#### What you are asked to do:
Copy out each line of the data that holds the word "arrivalError".

#### Extracted entries:

-- ==== Sys2Proof/Machine/Cells.lean ====
section
/-! DEFINITION. The cell instructions (R373-R383): cells, rendezvous objects with immediate and deferred arrivals, and wire
barriers. -/

namespace Sys2Proof.Machine

/-- A token operand of the kinds its instruction takes: R367's checks but the object's (R382). -/
def tokenOperand (s : State) (kinds : List Nat) (t : Word) : Option Exc :=
  if !kinds.contains (tokKind t) then some (exc .invalidToken 1 t)
  else (tokenFailure s t).map (fun k => exc .invalidToken k t)

/-- A value whose bits [63:32] are not zero (R382). -/
def tooWide (v : Word) : Bool := decide (bits v 63 32 ≠ 0)

/-! ### Cells (R383) -/

/-- CELLI: the cell is made, waiters stay and are judged under the new values. -/
def execCelli (d a b : BitVec 5) (s : State) : Out :=
  let va := s.x a
  if misalignedAt va 16 then raise s (exc .misaligned 0 va)
  else if tooWide (s.x b) then raise s (exc .bounds 0 (s.x b))
  else withRes s (objectPa s va Need.atom) fun pa =>
    let s0 := s.touch s.part va.toNat Need.atom true
    let s1 := judgeCell (initCell s0.publish pa (bits (s.x b) 31 0)) pa
    complete 4 1 (s1.setX d (cellToken va.toNat))

/-- A signal to a cell at a fabric peer: the waiting form takes the peer's answer, the posted one leaves for the peer (R250). -/
def signalFabric (d : BitVec 5) (tok : Word) (peer addr : Nat) (s : State) : Out :=
  if d = 0 then complete 4 1 (s.postFabric peer addr tok)
  else match cellPeerOutcome s tok with
    | some e => raise s.fresh e
    | none => complete 4 1 (s.fresh.setX d (BitVec.ofNat 64 (leNat (peerBytes s 4))))

/-- A signal to a cell of this package. The posted form goes on when the granule carries no object bit: the home refuses it. -/
def signalLocal (d : BitVec 5) (tok : Word) (pa amount : Nat) (err : Bool) (s : State) : Out :=
  if s.objects.contains (pa / 16) then
    if touchesPoison s pa 16 then raise s (consumed s pa 16 tok)
    else if cellReserved (object16 s pa) then raise s (exc .illegalInstruction 0 tok)
    else
      let s1 := signalCellAt s pa amount err
      complete 4 1 (s1.setX d (BitVec.ofNat 64 ((cellCount (object16 s pa) + amount) % 2 ^ 32)))
  else if d = 0 then
    let key := s.taskKey
    let l := s.launchOf key.1
    let p : Posted := ⟨tok, s.ctx.pc, key.1, key.2, s.part, (l.map (fun l => l.lid.toNat)).getD 0, (l.map (fun l => l.tag)).getD 0⟩
    complete 4 1 { s with
      core := { s.core with posted := s.core.posted ++ [p] }
      pending := s.pending ++ [Event.postedSignalRefused s.cur tok s.ctx.pc key.1 key.2] }
  else raise s (exc .invalidToken 2 tok)

/-- SIGNAL (R382, R383): a release at its scope. -/
def execSignal (d a b : BitVec 5) (e : BitVec 1) (sc : BitVec 3) (s : State) : Out :=
  whenOk (signalScopeOk sc) (encSignal d a b e sc) s
    (let tok := s.x a
     if tooWide (s.x b) then raise s (exc .bounds 0 (s.x b))
     else match tokenOperand s [2] tok with
       | some x => raise s x
       | none =>
         let amount := bits (s.x b) 31 0
         if tokFabric tok then releaseAt sc.toNat s fun s1 => signalFabric d tok (tokPeer tok) (bits tok 41 0 * 16) s1
         else withRes s (translate s s.part s.privileged (tokVa tok) Need.atom) fun tgt =>
           releaseAt sc.toNat s fun s1 =>
             match tgt with
             | .phys pa u =>
               let s2 := if sc = 4 ∧ s1.objects.contains (pa / 16) = true then podSignal s1 pa else s1
               signalLocal d tok pa amount (e = 1) (stampHome (markUsed s2 u true) pa)
             | .peer p addr u => signalFabric d tok p addr (markUsed s1 u true))

/-- One field of an object (R383). -/
def creadField (kind v k : Nat) : Nat :=
  if kind = 2 then
    match k with | 0 => cellCount v | 1 => cellTarget v | 2 => cellGen v | 3 => fieldOf v 80 80 | _ => 0
  else
    match k with | 0 => rvExpect v | 1 => rvArrived v | 2 => rvPar v | 3 => rvPhase v | 4 => rvGen v | _ => 0

/-- CREAD: a plain load of one field, which orders nothing (R383). -/
def execCread (d a b : BitVec 5) (s : State) : Out :=
  let tok := s.x a
  match tokenOperand s [2, 3] tok with
  | some x => raise s x
  | none =>
    if tokFabric tok then
      match cellPeerOutcome s tok with
      | some e => raise s.fresh e
      | none => complete 4 1 (s.fresh.setX d (BitVec.ofNat 64 (creadField 2 (leNat (peerBytes s 16)) (s.x b).toNat)))
    else withRes s (tokenObject s tok Need.atom) fun _ =>
      withRes s (objectPa s (tokVa tok) Need.atom) fun pa =>
        let s1 := s.touch s.part (tokVa tok).toNat Need.atom false
        complete 4 1 (s1.setX d (BitVec.ofNat 64 (creadField (tokKind tok) (object16 s1 pa) (s.x b).toNat)))

/-! ### Rendezvous (R375-R377) -/

/-- Every registered waiter of a rendezvous is signalled with error status, SUB 3 (R377). -/
def failRendezvous (s : State) (pa : Nat) : State := wakeWaiters s (waitsOn pa [3]) (reasonBits 3)

/-- RVINIT: sd receives 0 (R382). -/
def execRvinit (d a b : BitVec 5) (s : State) : Out :=
  let va := s.x a
  if misalignedAt va 16 then raise s (exc .misaligned 0 va)
  else if tooWide (s.x b) ∨ s.x b = 0 then raise s (exc .bounds 0 (s.x b))
  else withRes s (objectPa s va Need.atom) fun pa =>
    let s1 := (s.touch s.part va.toNat Need.atom true).publish
    let s2 := if s1.objects.contains (pa / 16) then failRendezvous s1 pa else s1
    let gen := (rvGen (object16 s2 pa) + 1) % 65536
    let s3 := homeWrite s2 pa (natBytes 16 (bits (s.x b) 31 0 + gen * 2 ^ 80))
    complete 4 1 ({ s3 with objects := setAdd s3.objects (pa / 16) }.setX d 0)

/-- An arrival of a parity at an object that exists (R376): none where the parity is wrong. -/
def arriveAt (s : State) (pa : Nat) (par : Bool) : Option State :=
  let v := object16 s pa
  if decide (rvPar v = 1) ≠ par then none
  else if rvArrived v + 1 = rvExpect v then
    let v1 := putField (putField (putField v 63 32 0) 64 64 (1 - rvPar v)) 79 65 (rvPhase v + 1)
    some (judgeRendezvous (homeWrite s pa (natBytes 16 v1)) pa)
  else some (homeWrite s pa (natBytes 16 (putField v 63 32 (rvArrived v + 1))))

/-- RVARR: at once under R376, or by the engine of a channel under R377. -/
def execRvarr (d a b : BitVec 5) (s : State) : Out :=
  let va := s.x a
  let w := s.x b
  if misalignedAt va 16 then raise s (exc .misaligned 0 va)
  else if bits w 63 4 ≠ 0 then raise s (exc .bounds 0 w)
  else withRes s (objectPa s va Need.atom) fun pa =>
    if !s.objects.contains (pa / 16) then raise s (exc .invalidToken 2 va)
    else if rvReserved (object16 s pa) then raise s (exc .illegalInstruction 0 va)
    else
      let s0 := (s.touch s.part va.toNat Need.atom true).publish
      let v := object16 s0 pa
      let tok := rendezvousToken va (rvPhase v + 1)
      let s1 := { s0 with core := { s0.core with failed := s0.core.failed.filter (fun f => f.1 ≠ tok) } }
      if w.getLsbD 1 then
        let ch : Fin 4 := ⟨bits w 3 2, by unfold bits; omega⟩
        if !channelRoom s1 ch then waitHere s
        else
          let c := s1.core.chans[ch]
          let s2 := startTransfer s1 ch s1.cyc c.nextStart (.arrive va (w.getLsbD 0) (BitVec.ofNat 16 (rvGen v)) tok)
          complete 4 1 ({ s2 with pending := s2.pending ++ [Event.deferredArrival s.cur ch.val c.nextId.toNat] }.setX d tok)
      else match arriveAt s1 pa (w.getLsbD 0) with
        | none => raise s1 (exc .rendezvousPhaseError 0 va)
        | some s2 => complete 4 1 (s2.setX d tok)

/-- RVFREE. -/
def execRvfree (d a : BitVec 5) (s : State) : Out :=
  let va := s.x a
  if misalignedAt va 16 then raise s (exc .misaligned 0 va)
  else withRes s (objectPa s va Need.atom) fun pa =>
    if !s.objects.contains (pa / 16) then raise s (exc .invalidToken 2 va)
    else if rvReserved (object16 s pa) then raise s (exc .illegalInstruction 0 va)
    else
      let s1 := failRendezvous (s.touch s.part va.toNat Need.atom true).publish pa
      let s2 := { s1 with objects := setDrop s1.objects (pa / 16) }
      complete 4 1 (s2.setX d (BitVec.ofNat 64 (rvArrived (object16 s1 pa))))

/-- The kind 3 token of a deferred arrival is signalled with error status at its core, which keeps that for later awaits (R377; DEDUCED,
log entry 73). -/
def failArrival (s : State) (tok : Word) (err : BitVec 24) : State :=
  wakeWaiters { s with core := { s.core with failed := (tok, err) :: s.core.failed.filter (fun f => f.1 ≠ tok) } }
    (fun w => w.core = s.cur ∧ w.on = .token tok) err

/-- What a record of a deferred arrival names (R395). -/
def arrivalError (s : State) (t : Transfer) (code sub : Nat) (va : Word) : ErrInfo :=
  let l := s.launchOf t.serial
  { code := code, sub := sub, source := 1, lid := match l with | some l => l.lid.toNat | none => 0, tid := t.tid, core := s.cur,
    part := t.part, epc := t.pc, eaddr := va, tag := match l with | some l => l.tag | none => 0 }

/-- The home discards a deferred arrival and logs the address (R377). -/
def discardArrival (s : State) (t : Transfer) (code sub : Nat) (va tok : Word) (err : BitVec 24) : State :=
  failArrival (logRecord s (errRecord s (arrivalError s t code sub va))) tok err

/-- The engine arrives at its object (R377): the outcome of the arrival. -/
def engineArrival (s : State) (t : Transfer) (pa : Nat) (va : Word) (par : Bool) (gen : BitVec 16) (tok : Word) : State :=
  if !s.objects.contains (pa / 16) ∨ rvGen (object16 s pa) ≠ gen.toNat then
    discardArrival s t Cause.invalidToken.code 2 va tok (reasonBits 3)
  else if rvReserved (object16 s pa) then
    failArrival (report s (arrivalError s t Cause.illegalInstruction.code 0 va)) tok (exc .illegalInstruction 0 va).bits
  else match arriveAt s pa par with
    | some s1 => s1
    | none => discardArrival s t Cause.rendezvousPhaseError.code 0 va tok (BitVec.ofNat 24 Cause.rendezvousPhaseError.code)

/-- A deferred arrival takes its turn on a channel. On a missing page it waits for the channel's cell (R327); any other refusal fails
it with an error record. -/
def runArrival (s : State) (ch : Fin 4) (t : Transfer) (va : Word) (par : Bool) (gen : BitVec 16) (tok : Word) : State :=
  let failed (e : Exc) : State :=
    finishTransfer (failArrival (report s (arrivalError s t e.cause.code e.sub e.addr)) tok e.bits) ch t 0
  match translate s t.part t.priv va Need.atom with
  | .ok (.phys pa u) => finishTransfer (engineArrival (markUsed s u true) t pa va par gen tok) ch t 0
  | .ok (.peer ..) => failed (exc .protection 9 va)
  | .error e =>
    if e.cause = .translationNotPresent ∧ e.sub = 0 then parkTransfer s ch t e (failed e) else failed e

/-- DEFERRED_ARRIVAL: the engine arrives once every earlier transfer on the channel has completed (R383). -/
def execDeferredArrival (core ch id : Nat) (s : State) : Out :=
  takeDue (.deferredArrival core ch id)
    (fun s => match (s.coreOf core).chans[ch]? with
      | some c => match c.out with
        | [] => true
        | t :: _ => decide (t.id = BitVec.ofNat 32 id)
      | none => true) s
    (fun s => s.onCore core (fun s =>
      if h : ch < 4 then
        match findTransfer s ⟨ch, h⟩ (BitVec.ofNat 32 id) with
        | none => s
        | some t =>
          match t.job with
          | .arrive va par gen tok => if t.parked then s else runArrival s ⟨ch, h⟩ t va par gen tok
          | _ => s
      else s))

/-! ### Wire barriers (R378-R381) -/

/-- A task arrives on a line. -/
def arriveLine (s : State) (key : Nat × Nat) (par : Bool) (n : Nat) : State :=
  let l := lineOf s n
  let s1 := setLine s { l with arrived := if l.arrived.contains (key, par) then l.arrived else l.arrived ++ [(key, par)] }
  releaseIfComplete s1 n

/-- The arrival of a barw: its token and the state. -/
def barrierArrive (s : State) : Word × State :=
  let key := s.taskKey
  let tok := barrierToken s.cur s.ctx.parity s.ctx.bwmask
  let lines := linesOfMask s.cur s.ctx.bwmask
  let s1 := lines.foldl (fun s n => arriveLine s key s.ctx.parity n) s
  let arrival : Option (Word × Word) := if s.ctx.bwmask = 0 then none else some (tok, s.cyc + s.lc.bwto.zeroExtend 64)
  let run := if s.inService then s1.core.run else s1.core.run.mapTask (fun t => { t with arrival := arrival })
  (tok, { s1 with ctx := { s1.ctx with parity := !s1.ctx.parity }, core := { s1.core with run := run } })

/-- BARW (R379): one whose previous arrival is unreleased waits, and may run out of time (R380). -/
def execBarw (d : BitVec 5) (s : State) : Out :=
  let s0 := if s.inService then s else match s.core.run.task with
    | some t => (match t.arrival with | some (a, _) => renewBarrier s [a] | none => s)
    | none => s
  let held : Option (Word × Word) := if s0.inService then none else match s0.core.run.task with
    | some t => (match t.arrival with
      | some (a, dl) => if (tokenReady s0 (t.asks s0.cur) a).isNone then some (a, dl) else none
      | none => none)
    | none => none
  match held with
  | some (a, dl) =>
    if dl.toNat ≤ s0.cyc.toNat then
      raise { s0 with core := { s0.core with run := s0.core.run.mapTask (fun t => expireBarrier t a) } } (exc .barrierTimeout 0 a)
    else waitHere s0
  | none =>
    let r := barrierArrive s0.publish
    complete 4 1 (r.2.setX d r.1)

/-- The waiters whose kind 7 token is ready wake. -/
def wakeBarriers (s : State) : State :=
  wakeWaiters s (fun w => match w.on with
    | .token tok => decide (tokKind tok = 7) && (match waitOf (s.coreOf w.core) w.slot with
      | some (t, _) => (tokenReady s (t.asks w.core) tok).isSome
      | none => false)
    | _ => false) 0

/-- WIRE_BARRIER_RELEASE: the phase ends once every enrolled task has arrived (R378). -/
def execWireBarrierRelease (line : Nat) (s : State) : Out :=
  takeEvent (.wireBarrierRelease line) s (fun s =>
    let l := lineOf s line
    let enr := (enrolled s).filter (fun e => e.1 = line)
    if !l.arrived.isEmpty ∧ enr.all (fun e => l.hasArrived e.2) then
      wakeBarriers (setLine s { l with
        phase := l.phase + 1, arrived := [], released := [false, true].filter (fun p => l.arrived.any (fun a => a.2 = p)) })
    else s)

/-- POSTED_SIGNAL_REFUSED: the issuing core reports the signal a home refused (R383). -/
def execPostedSignalRefused (core : Nat) (token epc : BitVec 64) (serial tid : Nat) (s : State) : Out :=
  takeEvent (.postedSignalRefused core token epc serial tid) s (fun s =>
    let k := s.coreOf core
    match k.posted.find? (fun p => p.token = token ∧ p.pc = epc ∧ p.serial = serial ∧ p.tid = tid) with
    | none => s
    | some p => report (s.setCore core { k with posted := k.posted.erase p })
        { code := Cause.invalidToken.code, sub := 2, source := 11, lid := p.lid, tid := tid, core := core, part := p.part, epc := epc,
          eaddr := token, tag := p.tag })

end Sys2Proof.Machine
end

#### Answer space:
def arrivalError (s : State) (t : Transfer) (code sub : Nat) (va : Word) : ErrInfo :=
  failArrival (logRecord s (errRecord s (arrivalError s t code sub va))) tok err
    failArrival (report s (arrivalError s t Cause.illegalInstruction.code 0 va)) tok (exc .illegalInstruction 0 va).bits
    finishTransfer (failArrival (report s (arrivalError s t e.cause.code e.sub e.addr)) tok e.bits) ch t 0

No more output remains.